Intel’s upcoming Wildcat Lake laptop chips are shaping up to be an intriguing option for thin, quiet notebooks, but early performance figures suggest buyers may need to temper expectations—especially if pricing ends up on the high side.
Two of the key processors in this lineup, the Intel Core 5 320 and Intel Core 7 360, share a similar core design. Each model features two performance cores paired with four low-power cores, along with an Intel Xe3 integrated GPU that includes two graphics cores. On paper, that combination targets everyday productivity, web workloads, streaming, and light creative tasks rather than heavy-duty content creation or serious gaming.
One of the most interesting details so far is how Wildcat Lake is designed to run across a wide power range. Testing on an Intel reference laptop indicates the platform can operate fanless at up to around 11 watts, which is ideal for silent, ultra-portable devices. Add active cooling, and the same platform can scale to roughly 22 watts, giving manufacturers room to tune performance higher for devices that can accommodate a fan.
Early benchmark sightings for the Intel Core 5 320 have already appeared in Geekbench 6 results, offering a first look at real-world CPU potential. The chip posted a single-core score of 2,564 and a multi-core score of 8,122. That puts it well ahead of AMD’s Ryzen 5 7520U in the same benchmark—nearly double the performance—showing that Wildcat Lake should feel noticeably snappier than entry-level ultraportable CPUs from a few years ago.

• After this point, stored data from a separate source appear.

-- ==== Sys2Proof/Machine/Core.lean ====
section
/-! DEFINITION. The machine as the host reads it. -/

def Sys2Proof.core : Host.Core := {
  State := Sys2Proof.Machine.State, Fault := Sys2Proof.Machine.Fault,
  Refusal := Sys2Proof.Machine.Refusal, step := Sys2Proof.Machine.step, reset := Sys2Proof.Machine.State.reset }
end

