/-- The counters of the instruments, the lines, the accounts and the ports stand in their ranges: filter run counts 0 to
7 (R107, R147), commissioning totals (R108), ages (R101, R88), interval counts (R85), endpoint counters (R5, R42) and
discard counts (R166). -/
abbrev Active.CountersInRange (a : Active) : Prop :=
  (∀ m : Fin 5, (a.pulses[m]).filter.run ≤ 7 ∧ (a.pulses[m]).total ≤ 65535)
    ∧ (∀ l : Line, (a.lines[l]).run ≤ 7)
    ∧ (∀ ch : Probe, (a.slots[ch]).age ≤ 65535)
    ∧ (∀ b : Bay, (a.units[b]).intervalCount ≤ 1000 ∧ (a.units[b]).endpointCounter ≤ 8
        ∧ ∀ x ∈ (a.units[b]).supply, x.age ≤ 65535)
    ∧ ∀ j : Fin 6, (a.ports[j]).discards ≤ 255

/-- The retained numbers stand in their ranges: settings (R174, R175), clock (R172), certificate counter (R119),
programs (R28), route filters (R148). A powered part has a valid marker (R169), C is its copy of setting 1 (R75), and
its counters are in range. -/
abbrev State.RangeLaw (s : State) : Prop :=
  (s.ret.markerValid = true →
    (∀ i : Fin 25, settingLow i ≤ s.ret.settings[i] ∧ s.ret.settings[i] ≤ settingHigh i
        ∧ (isFilterSetting i = true → OneTwoFourEight s.ret.settings[i]))
      ∧ s.ret.clock ≤ 4294967295 ∧ 1 ≤ s.ret.certificate ∧ s.ret.certificate ≤ 999999
      ∧ (∀ k : ProgramNo, (s.ret.programs[k]).length ≤ 8 ∧ ∀ ph ∈ s.ret.programs[k], ph.InRange)
      ∧ (∀ l : Line, OneTwoFourEight (s.ret.routes[l]).filterN))
    ∧ (s.mainPower = true →
      s.ret.markerValid = true ∧ s.act.arbiter.capacity = s.ret.loopCapacity ∧ s.act.CountersInRange)

/-- A bay whose sweep generator is stopped has its valve at 0 and its sweep at the park value; one whose generator
runs has its sweep at the position (R111, R114). -/
abbrev State.OutputsLaw (s : State) : Prop :=
  s.mainPower = true → ∀ b : Bay,
    ((s.act.outputs[b]).generator = none →
        (s.act.outputs[b]).valve = 0 ∧ (s.act.outputs[b]).sweep = s.ret.parkValue b)
      ∧ (∀ w ∈ (s.act.outputs[b]).generator, (s.act.outputs[b]).sweep = w.position)

/-! ## The law of the yard table -/

/-- A character of a token: A to Z or 0 to 9, as its ASCII code (R1, log entry 5). -/
abbrev TokenChar (b : Byte) : Prop := (65 ≤ b.toNat ∧ b.toNat ≤ 90) ∨ (48 ≤ b.toNat ∧ b.toNat ≤ 57)

/-- A token: 1 to 8 characters (R1). -/
abbrev TokenFits (token : List Byte) : Prop := token ≠ [] ∧ token.length ≤ 8 ∧ ∀ b ∈ token, TokenChar b
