-- ==== Sys2Proof/Certificates/Slice0/Obligations.lean ====
section
/-! DEFINITION. The statements for the provers. The terms `Ready`, `replies`, `requestOf` and the laws of a state are in
Sys2Proof/Safety.lean. A statement about a command says what `exec` answers, as a whole next state: whatever the next
state's expression does not write is unchanged. -/

open Sys2Proof Sys2Proof.Machine

/-! ## The machine as a whole -/

/-- A step runs the command at the front of the queue on the state with the queue's rest; on an empty queue the part
idles. The queue is the model's own (log entry 1). -/
def Obligations.StepRunsFrontCommand : Prop :=
  (∀ (i : Instr) (rest : List Instr) (s : State),
      step { s with pending := i :: rest } = exec i { s with pending := rest })
    ∧ ∀ s : State, s.pending = [] → step s = .next s

/-- The state after reset keeps every law of Sys2Proof/Safety.lean. -/
def Obligations.ResetKeepsEveryLaw : Prop := State.reset.Sound

/-- Every command answers a next state and leaves the queue alone; a part without main power does nothing with any
command but the starts, the loss of the backup supply and the yard clock (R167, R168; log entry 11). That no command
stops the part is the model's deduction (log entry 19), and the queue is its own (log entry 1). -/
def Obligations.CommandsCompleteAndUnpoweredPartStands : Prop :=
  ∀ (i : Instr) (s : State),
    (∃ t, exec i s = .next t ∧ t.pending = s.pending)
      ∧ (s.mainPower = false → i ≠ .coldStart → i ≠ .powerReturn → i ≠ .backupSupplyLoss → i ≠ .yardClockSecond →
          exec i s = .next s)

/-! ## Station ports -/

/-- A request taken at once is answered with its kind and tag as received; a refusal other than LAPSED changes nothing
but the answer being sent, and has an empty body but for SET-INTENT refused BARRED and RESUME refused HELD (R164,
R165); from a state that keeps the laws no answer body is above 240 bytes (R164). -/
def Obligations.TakenRequestIsAnswered : Prop :=
  ∀ (k : Kind) (p : Port) (tag : Byte) (body : List Byte) (s : State), s.Ready p → body.length ≤ 240 →
    ∃ t code answer, exec (requestOf k p tag body) s = .next t
      ∧ (t.port p).sending = some ⟨k.byte, tag, code, answer⟩
      ∧ (code ≠ .ok → code ≠ .lapsed → t = s.replies p k tag code answer)
      ∧ (code ≠ .ok → answer = [] ∨ (k = .setIntent ∧ code = .barred ∧ answer.length = 1)
          ∨ (k = .resume ∧ code = .held ∧ answer.length = 2))
      ∧ (s.Sound → answer.length ≤ 240)

/-- The common checks in their order: kind, role, length, mode, binding (R165). The roles and lengths are those of
`catalogue`, which the tests hold against the table of 10.6. -/
def Obligations.CommonChecksInOrder : Prop :=
  ∀ (p : Port) (tag : Byte) (body : List Byte) (s : State), s.Ready p → body.length ≤ 240 →
    (∀ kind : Byte, (∀ k : Kind, k.byte ≠ kind) →
        s.frameCompletes p ⟨kind, tag, body⟩ =
          s.setPort p { s.port p with sending := some ⟨kind, tag, .format, []⟩ })
    ∧ ∀ k : Kind,
        (catalogue p k = none → exec (requestOf k p tag body) s = .next (s.replies p k tag .role []))
        ∧ ∀ e ∈ catalogue p k,
            (e.lengthOk body.length = false →
                exec (requestOf k p tag body) s = .next (s.replies p k tag .format []))
            ∧ (e.lengthOk body.length = true →
                (s.act.mode = .recovery →
                    k ∉ [.status, .events, .ackLine, .readTanker, .readCompartment] →
                    (p ≠ .office ∨ k = .setIntent) →
                    exec (requestOf k p tag body) s = .next (s.replies p k tag .recovery []))
                ∧ (s.IsOpen ∨ k ∈ [.readTanker, .readCompartment] →
                    k ∈ [.readTanker, .readCompartment, .startWash, .phaseGo, .abortWash, .inspectPass, .inspectFail,
                      .fillStart, .fillEnd, .fillAbort] →
                    (∃ pos ∈ p.position, s.binding pos = none) →
                    exec (requestOf k p tag body) s = .next (s.replies p k tag .unbound [])))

However, the numbers also highlight tougher competition at the higher end of thin-and-light laptops. In these results, the Core 5 320 lands about 11.1% behind a MacBook Neo powered by Apple’s A18 Pro, which scored 3,589 in single-core and 9,140 in multi-core. And for shoppers comparing within Intel’s own stack, the Intel Core Ultra 5 325 stands out as a significant step up, delivering 2,592 in single-core and 11,060 in multi-core—about 36% more multi-threaded performance than the Core 5 320.
What this means for buyers is fairly clear: Wildcat Lake looks attractive if you want a modern Intel laptop that can run cool, quiet, and potentially fanless, while still delivering a substantial upgrade over older entry-level mobile chips. But if pricing climbs too close to faster alternatives, these early benchmarks suggest there may be better performance-per-dollar elsewhere—either from higher-tier Intel options or competing slim laptop platforms.
As more retail laptops launch with Wildcat Lake and manufacturers finalize power limits, cooling designs, and memory configurations, we’ll get a clearer picture of how much performance is available in real shipping products. For now, the Core 5 320’s early results paint it as capable and efficient, but not the category leader when compared with the fastest low-power laptops in its broader price neighborhood.